> _DATA_:
---

/-! ### The context image (R97, Table 4-14) -/

def coreCtx (x : CoreSt) (liveKib : Nat) : CoreCtx :=
  { pc := x.seq.pc + 1, sregs := x.seq.sregs, rings := x.eng.rings, syncTimeout := x.seq.syncTimeout
    decisionTimeout := x.seq.decisionTimeout, liveBytes := min (liveKib * 1024) (workTop x.spTask)
    live := (x.eng.sp.filter fun b => decide (x.spTask.baseGrp.toNat * 0x20000 ≤ b.1) &&
      decide (b.1 < x.spTask.baseGrp.toNat * 0x20000 + min (liveKib * 1024) (workTop x.spTask))).map
      fun b => (b.1 - x.spTask.baseGrp.toNat * 0x20000, b.2) }

/-- Bytes of an image: header, core records, live scratchpad. -/
def ctxSize (k : Ctx) : Nat := 256 + k.cores.length * (512 + k.liveKib.toNat * 1024)

/-- The 256-byte header (Table 4-14). -/
def ctxHeader (k : Ctx) : List Byte :=
  leBytes 256 (k.model.toNat + k.log2Courses.toNat * 2 ^ 6 + k.capoId.toNat * 2 ^ 16 + k.liveKib.toNat * 2 ^ 32 + k.bundleNo.toNat * 2 ^ 64 +
    ((List.range 64).map fun i => (tget 0 k.sems i).toNat * 2 ^ (128 + 16 * i)).sum)

/-- A ring record as 64 bits (Table 5-7). -/
def ringBits (r : RingRec) : Nat := r.base.toNat + r.size.toNat * 2 ^ 14 + r.head.toNat * 2 ^ 28 + r.tail.toNat * 2 ^ 46

/-- The 512-byte record of a core (Table 4-14). -/
def ctxCore (k : CoreCtx) : List Byte :=
  leBytes 512 (k.pc.toNat + ((List.range 31).map fun i => (sregT k.sregs (i + 1)).toNat * 2 ^ (64 * (i + 1))).sum +
    ((List.range 16).map fun i => ringBits (tget .reset k.rings i) * 2 ^ (2048 + 64 * i)).sum +
    (k.syncTimeout.toNat + k.decisionTimeout.toNat * 2 ^ 32) * 2 ^ 3072)

/-- The image is written to memory at `a`. -/
def writeCtx (s : State) (k : Ctx) (a : Nat) : State :=
  let m := Memory.zero s.mem a (ctxSize k)
  let m := Memory.wrs m a (ctxHeader k ++ k.cores.flatMap ctxCore)
  let live := a + 256 + k.cores.length * 512
  { s with mem := k.cores.zipIdx.foldl (fun m (c, i) => Memory.wrList m (c.live.map fun b => (live + i * (k.liveKib.toNat * 1024) + b.1, b.2))) m }

/-- Where the runtime puts the job's image: where its last one stands, if that is large enough; else the lowest free place of tier 0, as a
region of the job (log 126). -/
def placeCtx (s : State) (p : PartId) (j : Job) (n : Nat) : Option Nat × State :=
  match (j.ctx.bind (·.place)).filter fun r => decide (n ≤ r.2) with
  | some r => (some r.1, s)
  | none =>
    match firstPlace (usedSpace s) 0 tier1Base 4096 (pages n) with
    | none => (none, s)
    | some a => (some a, { s with regions := s.regions ++ [⟨a, pages n, .job p j.num⟩] })

/-- The context of the job is saved, and its image written to the job's region in tier 0. -/
def saveCtx (s : State) (p : PartId) (capoId : BitVec 16) (liveKib : BitVec 11) : State :=
  let x := getPart s p
  match x.task, x.task.bind fun t => findJob x t.job with
  | some t, some j =>
    let cores := (partCores x).map fun c => coreCtx (getCore s c) liveKib.toNat
    let k : Ctx :=
      ⟨jobModel j, BitVec.ofNat 3 (Nat.log2 (partCourses x).length), capoId, liveKib, (t.bundle.map (·.no)).getD 0, x.sems, cores, none⟩
    let (a, s) := placeCtx s p j (ctxSize k)
    let s := match a with | some a => writeCtx s k a | none => s
    modJob s p j.num fun j => { j with ctx := some { k with place := a.map fun a => (a, pages (ctxSize k)) } }
  | _, _ => s

/-! ### Firmware window accesses that waited (R119) -/

/-- Does the access touch the row? -/
def winTouches (w : WinAccess) (r : SramRow) : Bool := overlaps w.addr.toNat w.bytes.length (rowAddr r) 64

/-- Applies an access to a core's scratchpad; a read changes nothing but the counts of the errors that it meets (R119, R121). -/
def applyWin (s : State) (c : CoreId) (w : WinAccess) : State :=
  if w.write then modEng s c fun e => { e with sp := Memory.wrs e.sp w.addr.toNat w.bytes }
  else (w.corrected.filter (winTouches w)).foldl (correctRow c) s

def runWindows (s : State) (p : PartId) : State :=
  forAll (partCores (getPart s p)) (fun s c =>
    (getCore s c).winWait.foldl (fun s w => applyWin s c w) (modCore s c fun x => { x with winWait := [] })) s

/-! ### The end of a task -/

/-- The counters of the cores are added to the job's telemetry (Table 9-4, Table 11-5). -/
def addTele (s : State) (p : PartId) (j : JobNo) : State :=
  forAll (partCores (getPart s p)) (fun s c =>
    let e := (getCore s c).eng
    modJob s p j fun b => { b with tele :=
      ⟨b.tele.qzNonfinite + e.qzNonfinite.toNat, b.tele.qzSat + e.qzSat.toNat, b.tele.czCoded + e.czCoded.toNat,
       b.tele.czFallback + e.czFallback.toNat, b.tele.czSuppressed + e.czSuppressed.toNat, b.tele.mxSat + e.mxSat.toNat⟩ }) s

/-- The time by which the job of the slice has run past it (R280). -/
def noteOvershoot (s : State) (p : PartId) : State :=
  let x := getPart s p
  match x.task with
  | some t =>
    if t.job = x.sliceJob then
      modJob s p t.job fun j => { j with overshoot := (s.time - x.sliceStart).toNat - x.sliceLen }
    else s
  | none => s

/-- No task is bound any more: the task has been charged, the cores stand idle. -/
def unbind (s : State) (p : PartId) : State :=
  let s := noteOvershoot s p
  let x := getPart s p
  match x.task with
  | none => s
  | some t =>
    let s := addTele (closeCharge s p) p t.job
    let s := forAll (partCores x) (fun s c => modSeq (landAll s c) c fun q => { q with phase := .idle, asks := [], ldPend := [], due := none }) s
    let s := match t.bundle with
      | some b => releaseRegions s fun r => decide (r.use = .bundle b.no)
      | none => s
    let s := modPart s p fun x => { x with
      task := none, job := 0, atMeet := false, semNet := [], semWait := [], endReq := none, idleFrom := some s.time, idleSince := some s.time }
    runWindows s p

/-! ### Stops (R282, R380) -/

/-- Frames of the core go on without it. -/
def disownFrames (s : State) (c : CoreId) : State :=
  let own (t : TxFrame) : TxFrame := if (t.owner.map (·.1)) = some c then { t with owner := none } else t
  { s with br := { s.br with pairs := s.br.pairs.map fun x => (x.1, { x.2 with waitTx := x.2.waitTx.map own, unacked := x.2.unacked.map own }) } }

/-- What a stopped core leaves on the pairs: read responses still to come have no core to go to, writes that no port has
accepted yet are abandoned with their command, and frames left on a failed pair have no core that waits for them. -/
def dropWaits (s : State) (c : CoreId) : State :=
  let mine (t : TxFrame) : Bool := decide ((t.owner.map (·.1)) = some c)
  let rd (r : ReadWait) : ReadWait := if (r.owner.map (·.1)) = some c then { r with owner := none } else r
  let tx (t : TxFrame) : TxFrame := if mine t then { t with owner := none } else t
  let pr (p : Pair) : Pair :=
    { p with
      reads := p.reads.map rd, unacked := if p.failed then p.unacked.map tx else p.unacked
      waitTx := if p.failed then p.waitTx.map tx else p.waitTx.filter fun t => !(mine t && isWriteFrame t) }
  sendWaiting { s with br := { s.br with pairs := s.br.pairs.map fun x => (x.1, pr x.2) } }

/-- Space of the summary ring that a core's unfinished summaries have reserved is free again. -/
def dropReserved (s : State) (c : CoreId) : State :=
  let n := ((getCore s c).seq.dmaQ.filter fun e => e.started && (decide (e.kind = .summarySend) || decide (e.kind = .summaryAsk))).map fun e => 16 + sumBytes e
  match partOfCore s c with
  | some p => if n.isEmpty then s else modPart s p fun x => { x with sumDue := x.sumDue - n.sum }
  | none => s

/-- One core stops in the cycle of a hard stop: writes it has presented land, its queues are emptied. -/
def stopCore (s : State) (c : CoreId) : State :=
  let s := modSeq (landAll (dropReserved s c) c) c fun q => { q with phase := .idle, ldPend := [], due := none, asks := [] }
  emptyQueues (dropWaits s c) c

def stopCores (s : State) (p : PartId) : State :=
  modPart (forAll (partCores (getPart s p)) stopCore s) p fun x => { x with semNet := [], semWait := [] }

/-- A core reset (R380). -/
def resetCore (s : State) (c : CoreId) : State :=
  let s := disownFrames (stopCore s c) c
  modCore s c fun x => { x with
    seq := { x.seq with pc := 0, sregs := [] }
    eng := { x.eng with vl := 0, rings := [], mx := .reset } }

---

> _TASK INSTRUCTIONS_:
Beginning with the line above that contains "let tx (t : TxFrame)", copy each line exactly up to and including the line that contains "def dropReserved (s", and go no further.

> _WRITTEN REPLY_:
  let tx (t : TxFrame) : TxFrame := if mine t then { t with owner := none } else t
  let pr (p : Pair) : Pair :=
    { p with
      reads := p.reads.map rd, unacked := if p.failed then p.unacked.map tx else p.unacked
      waitTx := if p.failed then p.waitTx.map tx else p.waitTx.filter fun t => !(mine t && isWriteFrame t) }
  sendWaiting { s with br := { s.br with pairs := s.br.pairs.map fun x => (x.1, pr x.2) } }

/-- Space of the summary ring that a core's unfinished summaries have reserved is free again. -/
def dropReserved (s : State) (c : CoreId) : State :=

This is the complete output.